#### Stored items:
######

-- ==== Sys2Proof/Laws/PerInstr.lean ====
section
/-! SUPPORT. Per instruction: where the word of each row has its opcode and header (R52, R53, R63). An event row has no
word. -/

namespace Sys2Proof.Laws

/-- A field above the low part of a concatenation. -/
theorem field_above {n k : Nat} (x : BitVec n) (y : BitVec k) (start len : Nat) (h : k ≤ start) :
    (x ++ y).extractLsb' start len = x.extractLsb' (start - k) len := by
  apply BitVec.eq_of_getLsbD_eq
  intro i hi
  have e : ¬ start + i < k := by omega
  have f : start + i - k = start - k + i := by omega
  simp [BitVec.getLsbD_append, e, f]

/-- A field within the low part of a concatenation. -/
theorem field_within {n k : Nat} (x : BitVec n) (y : BitVec k) (start len : Nat) (h : start + len ≤ k) :
    (x ++ y).extractLsb' start len = y.extractLsb' start len := by
  apply BitVec.eq_of_getLsbD_eq
  intro i hi
  have e : start + i < k := by omega
  simp [BitVec.getLsbD_append, e, hi]

/-- The whole of a bit vector. -/
theorem field_whole {n : Nat} (x : BitVec n) : x.extractLsb' 0 n = x := by
  apply BitVec.eq_of_getLsbD_eq
  intro i hi
  simp [hi]

/-- A target's ten bits give it back. -/
theorem target_of_bits (t : Option Target) : Target.ofBits (Target.bits t) = some t := by
  cases t with
  | none => decide
  | some t =>
    obtain ⟨i, sl⟩ := t
    have hb : (Target.bits (some ⟨i, sl⟩)).getLsbD 9 = true := by
      simp only [Target.bits, BitVec.getLsbD_append]
      simp
    have hs : (Target.bits (some ⟨i, sl⟩)).extractLsb' 0 2 = sl.code := by
      unfold Target.bits
      rw [field_within _ _ _ _ (by decide), field_whole]
    have hi : (Target.bits (some ⟨i, sl⟩)).extractLsb' 2 7 = i := by
      unfold Target.bits
      rw [field_above _ _ _ _ (by decide), field_within _ _ _ _ (by decide)]; exact field_whole i
    rw [Target.ofBits, if_pos hb, hs, hi]
    cases sl <;> rfl

/-- A one-bit field. -/
theorem bitBool_bit (b : Bool) : bitBool (boolBit b) = b := by cases b <;> rfl

/-- TY. -/
theorem ty_of_code (t : Ty) : Ty.ofCode t.code = some t := by cases t <;> rfl

/-- EP. -/
theorem ep_of_code (e : Ep) : Ep.ofCode e.code = some e := by cases e <;> rfl

/-- OP stands in bits [63:56]. -/
theorem assemble_op (op : BitVec 8) (h : Hdr) (ef : Bool) (imm : BitVec 21) :
    wordOp (assemble op h ef imm) = op := by
  unfold wordOp assemble
  simp (disch := decide) only [field_above]
  exact field_whole op

/-- The header fields stand in their places. -/
theorem assemble_hdr (op : BitVec 8) (h : Hdr) (ef : Bool) (imm : BitVec 21) :
    wordHdr (assemble op h ef imm) = some h := by
  have e : ∀ {n : Nat} (x : BitVec n) (k : Nat), k = 0 → x.extractLsb' k n = x :=
    fun x k h => by subst h; exact field_whole x
  obtain ⟨rm, ty, ep, im, pv, pp, ta, tb⟩ := h
  unfold wordHdr assemble
  simp (disch := decide) only [field_above, field_within, e, ty_of_code, ep_of_code, target_of_bits, bitBool_bit]

/-- One word, with the row's assigned opcode and the instruction's header in the places of R52. -/
def HeaderPlaced.Statement (i : Instr) : Prop :=
  ∀ (p : OpInfo) (h : Hdr), i.info = some p → i.hdr = some h →
    ∃ w, encode i = [w] ∧ (wordOp w).toNat = p.op ∧ wordHdr w = some h ∧ opAssigned p.op = true

/-- An instruction row whose word is assembled from its opcode and header. -/
theorem header_placed {i : Instr} {q : OpInfo} {k : Hdr} (op : BitVec 8) (ef : Bool) (imm : BitVec 21) (hi : i.info = some q)
    (hk : i.hdr = some k) (he : encode i = [assemble op k ef imm]) (hq : op.toNat = q.op) (ha : opAssigned q.op = true) :
    HeaderPlaced.Statement i := by
  intro p h hp hh
  cases hi.symm.trans hp
  cases hk.symm.trans hh
  exact ⟨_, he, by rw [assemble_op, hq], assemble_hdr op k ef imm, ha⟩

/-- A row without a word. -/
theorem header_none {i : Instr} (hi : i.info = none) : HeaderPlaced.Statement i := by
  intro p h hp
  cases hi.symm.trans hp
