/-! `State.modNode` -/

@[simp] theorem State.modNode_mem (s : State) (st : SRef) (i : Nat) (f : Node → Node) : (s.modNode st i f).mem = s.mem := rfl
@[simp] theorem State.modNode_loc (s : State) (st : SRef) (i : Nat) (f : Node → Node) : (s.modNode st i f).loc = s.loc := rfl
@[simp] theorem State.modNode_full (s : State) (st : SRef) (i : Nat) (f : Node → Node) : (s.modNode st i f).full = s.full := rfl
@[simp] theorem State.modNode_banks (s : State) (st : SRef) (i : Nat) (f : Node → Node) : (s.modNode st i f).banks = s.banks := rfl
@[simp] theorem State.modNode_tiles (s : State) (st : SRef) (i : Nat) (f : Node → Node) : (s.modNode st i f).tiles = s.tiles := rfl
@[simp] theorem State.modNode_tileSince (s : State) (st : SRef) (i : Nat) (f : Node → Node) : (s.modNode st i f).tileSince = s.tileSince := rfl
@[simp] theorem State.modNode_mx (s : State) (st : SRef) (i : Nat) (f : Node → Node) : (s.modNode st i f).mx = s.mx := rfl
@[simp] theorem State.modNode_tlb (s : State) (st : SRef) (i : Nat) (f : Node → Node) : (s.modNode st i f).tlb = s.tlb := rfl
@[simp] theorem State.modNode_tcache (s : State) (st : SRef) (i : Nat) (f : Node → Node) : (s.modNode st i f).tcache = s.tcache := rfl
@[simp] theorem State.modNode_walks (s : State) (st : SRef) (i : Nat) (f : Node → Node) : (s.modNode st i f).walks = s.walks := rfl
@[simp] theorem State.modNode_cfgCache (s : State) (st : SRef) (i : Nat) (f : Node → Node) : (s.modNode st i f).cfgCache = s.cfgCache := rfl
@[simp] theorem State.modNode_pt (s : State) (st : SRef) (i : Nat) (f : Node → Node) : (s.modNode st i f).pt = s.pt := rfl
@[simp] theorem State.modNode_blockTs (s : State) (st : SRef) (i : Nat) (f : Node → Node) : (s.modNode st i f).blockTs = s.blockTs := rfl
@[simp] theorem State.modNode_copies (s : State) (st : SRef) (i : Nat) (f : Node → Node) : (s.modNode st i f).copies = s.copies := rfl
@[simp] theorem State.modNode_holds (s : State) (st : SRef) (i : Nat) (f : Node → Node) : (s.modNode st i f).holds = s.holds := rfl
@[simp] theorem State.modNode_poison (s : State) (st : SRef) (i : Nat) (f : Node → Node) : (s.modNode st i f).poison = s.poison := rfl
@[simp] theorem State.modNode_dirty (s : State) (st : SRef) (i : Nat) (f : Node → Node) : (s.modNode st i f).dirty = s.dirty := rfl
@[simp] theorem State.modNode_regions (s : State) (st : SRef) (i : Nat) (f : Node → Node) : (s.modNode st i f).regions = s.regions := rfl
@[simp] theorem State.modNode_bins (s : State) (st : SRef) (i : Nat) (f : Node → Node) : (s.modNode st i f).bins = s.bins := rfl
@[simp] theorem State.modNode_segs (s : State) (st : SRef) (i : Nat) (f : Node → Node) : (s.modNode st i f).segs = s.segs := rfl
@[simp] theorem State.modNode_epoch (s : State) (st : SRef) (i : Nat) (f : Node → Node) : (s.modNode st i f).epoch = s.epoch := rfl
@[simp] theorem State.modNode_yardStall (s : State) (st : SRef) (i : Nat) (f : Node → Node) : (s.modNode st i f).yardStall = s.yardStall := rfl
@[simp] theorem State.modNode_rote (s : State) (st : SRef) (i : Nat) (f : Node → Node) : (s.modNode st i f).rote = s.rote := rfl
@[simp] theorem State.modNode_ops (s : State) (st : SRef) (i : Nat) (f : Node → Node) : (s.modNode st i f).ops = s.ops := rfl
@[simp] theorem State.modNode_nextOp (s : State) (st : SRef) (i : Nat) (f : Node → Node) : (s.modNode st i f).nextOp = s.nextOp := rfl
@[simp] theorem State.modNode_appends (s : State) (st : SRef) (i : Nat) (f : Node → Node) : (s.modNode st i f).appends = s.appends := rfl
@[simp] theorem State.modNode_qtab (s : State) (st : SRef) (i : Nat) (f : Node → Node) : (s.modNode st i f).qtab = s.qtab := rfl
@[simp] theorem State.modNode_conts (s : State) (st : SRef) (i : Nat) (f : Node → Node) : (s.modNode st i f).conts = s.conts := rfl
@[simp] theorem State.modNode_fscopes (s : State) (st : SRef) (i : Nat) (f : Node → Node) : (s.modNode st i f).fscopes = s.fscopes := rfl
@[simp] theorem State.modNode_ctrAdds (s : State) (st : SRef) (i : Nat) (f : Node → Node) : (s.modNode st i f).ctrAdds = s.ctrAdds := rfl
@[simp] theorem State.modNode_dues (s : State) (st : SRef) (i : Nat) (f : Node → Node) : (s.modNode st i f).dues = s.dues := rfl
@[simp] theorem State.modNode_passView (s : State) (st : SRef) (i : Nat) (f : Node → Node) : (s.modNode st i f).passView = s.passView := rfl
@[simp] theorem State.modNode_barriers (s : State) (st : SRef) (i : Nat) (f : Node → Node) : (s.modNode st i f).barriers = s.barriers := rfl
@[simp] theorem State.modNode_supq (s : State) (st : SRef) (i : Nat) (f : Node → Node) : (s.modNode st i f).supq = s.supq := rfl
@[simp] theorem State.modNode_qtbase (s : State) (st : SRef) (i : Nat) (f : Node → Node) : (s.modNode st i f).qtbase = s.qtbase := rfl
@[simp] theorem State.modNode_ptroot (s : State) (st : SRef) (i : Nat) (f : Node → Node) : (s.modNode st i f).ptroot = s.ptroot := rfl
@[simp] theorem State.modNode_pagerq (s : State) (st : SRef) (i : Nat) (f : Node → Node) : (s.modNode st i f).pagerq = s.pagerq := rfl
@[simp] theorem State.modNode_mcq (s : State) (st : SRef) (i : Nat) (f : Node → Node) : (s.modNode st i f).mcq = s.mcq := rfl
@[simp] theorem State.modNode_imgbase (s : State) (st : SRef) (i : Nat) (f : Node → Node) : (s.modNode st i f).imgbase = s.imgbase := rfl
@[simp] theorem State.modNode_imgsize (s : State) (st : SRef) (i : Nat) (f : Node → Node) : (s.modNode st i f).imgsize = s.imgsize := rfl
@[simp] theorem State.modNode_cfgsel (s : State) (st : SRef) (i : Nat) (f : Node → Node) : (s.modNode st i f).cfgsel = s.cfgsel := rfl
@[simp] theorem State.modNode_cfg (s : State) (st : SRef) (i : Nat) (f : Node → Node) : (s.modNode st i f).cfg = s.cfg := rfl
@[simp] theorem State.modNode_cycles (s : State) (st : SRef) (i : Nat) (f : Node → Node) : (s.modNode st i f).cycles = s.cycles := rfl
@[simp] theorem State.modNode_timeOff (s : State) (st : SRef) (i : Nat) (f : Node → Node) : (s.modNode st i f).timeOff = s.timeOff := rfl
@[simp] theorem State.modNode_ptTicks (s : State) (st : SRef) (i : Nat) (f : Node → Node) : (s.modNode st i f).ptTicks = s.ptTicks := rfl
@[simp] theorem State.modNode_svcDies (s : State) (st : SRef) (i : Nat) (f : Node → Node) : (s.modNode st i f).svcDies = s.svcDies := rfl
@[simp] theorem State.modNode_svcLevel (s : State) (st : SRef) (i : Nat) (f : Node → Node) : (s.modNode st i f).svcLevel = s.svcLevel := rfl
@[simp] theorem State.modNode_bring (s : State) (st : SRef) (i : Nat) (f : Node → Node) : (s.modNode st i f).bring = s.bring := rfl
@[simp] theorem State.modNode_inService (s : State) (st : SRef) (i : Nat) (f : Node → Node) : (s.modNode st i f).inService = s.inService := rfl
@[simp] theorem State.modNode_retired (s : State) (st : SRef) (i : Nat) (f : Node → Node) : (s.modNode st i f).retired = s.retired := rfl
@[simp] theorem State.modNode_retiredParts (s : State) (st : SRef) (i : Nat) (f : Node → Node) : (s.modNode st i f).retiredParts = s.retiredParts := rfl
@[simp] theorem State.modNode_testing (s : State) (st : SRef) (i : Nat) (f : Node → Node) : (s.modNode st i f).testing = s.testing := rfl
@[simp] theorem State.modNode_noMatrix (s : State) (st : SRef) (i : Nat) (f : Node → Node) : (s.modNode st i f).noMatrix = s.noMatrix := rfl
@[simp] theorem State.modNode_mailbox (s : State) (st : SRef) (i : Nat) (f : Node → Node) : (s.modNode st i f).mailbox = s.mailbox := rfl
@[simp] theorem State.modNode_fw (s : State) (st : SRef) (i : Nat) (f : Node → Node) : (s.modNode st i f).fw = s.fw := rfl
@[simp] theorem State.modNode_evlog (s : State) (st : SRef) (i : Nat) (f : Node → Node) : (s.modNode st i f).evlog = s.evlog := rfl
@[simp] theorem State.modNode_chans (s : State) (st : SRef) (i : Nat) (f : Node → Node) : (s.modNode st i f).chans = s.chans := rfl
@[simp] theorem State.modNode_outReqs (s : State) (st : SRef) (i : Nat) (f : Node → Node) : (s.modNode st i f).outReqs = s.outReqs := rfl
@[simp] theorem State.modNode_served (s : State) (st : SRef) (i : Nat) (f : Node → Node) : (s.modNode st i f).served = s.served := rfl
@[simp] theorem State.modNode_hostIn (s : State) (st : SRef) (i : Nat) (f : Node → Node) : (s.modNode st i f).hostIn = s.hostIn := rfl
@[simp] theorem State.modNode_hostOut (s : State) (st : SRef) (i : Nat) (f : Node → Node) : (s.modNode st i f).hostOut = s.hostOut := rfl
@[simp] theorem State.modNode_imgs (s : State) (st : SRef) (i : Nat) (f : Node → Node) : (s.modNode st i f).imgs = s.imgs := rfl
@[simp] theorem State.modNode_agenda (s : State) (st : SRef) (i : Nat) (f : Node → Node) : (s.modNode st i f).agenda = s.agenda := rfl
@[simp] theorem State.modNode_cur (s : State) (st : SRef) (i : Nat) (f : Node → Node) : (s.modNode st i f).cur = s.cur := rfl
@[simp] theorem State.modNode_freeSeq (s : State) (st : SRef) (i : Nat) (f : Node → Node) : (s.modNode st i f).freeSeq = s.freeSeq := rfl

######

#### DIRECTIONS:
Your reply must consist solely of the number of lines in the data that contain the word "wordOp".

#### ANSWER SECTION:
3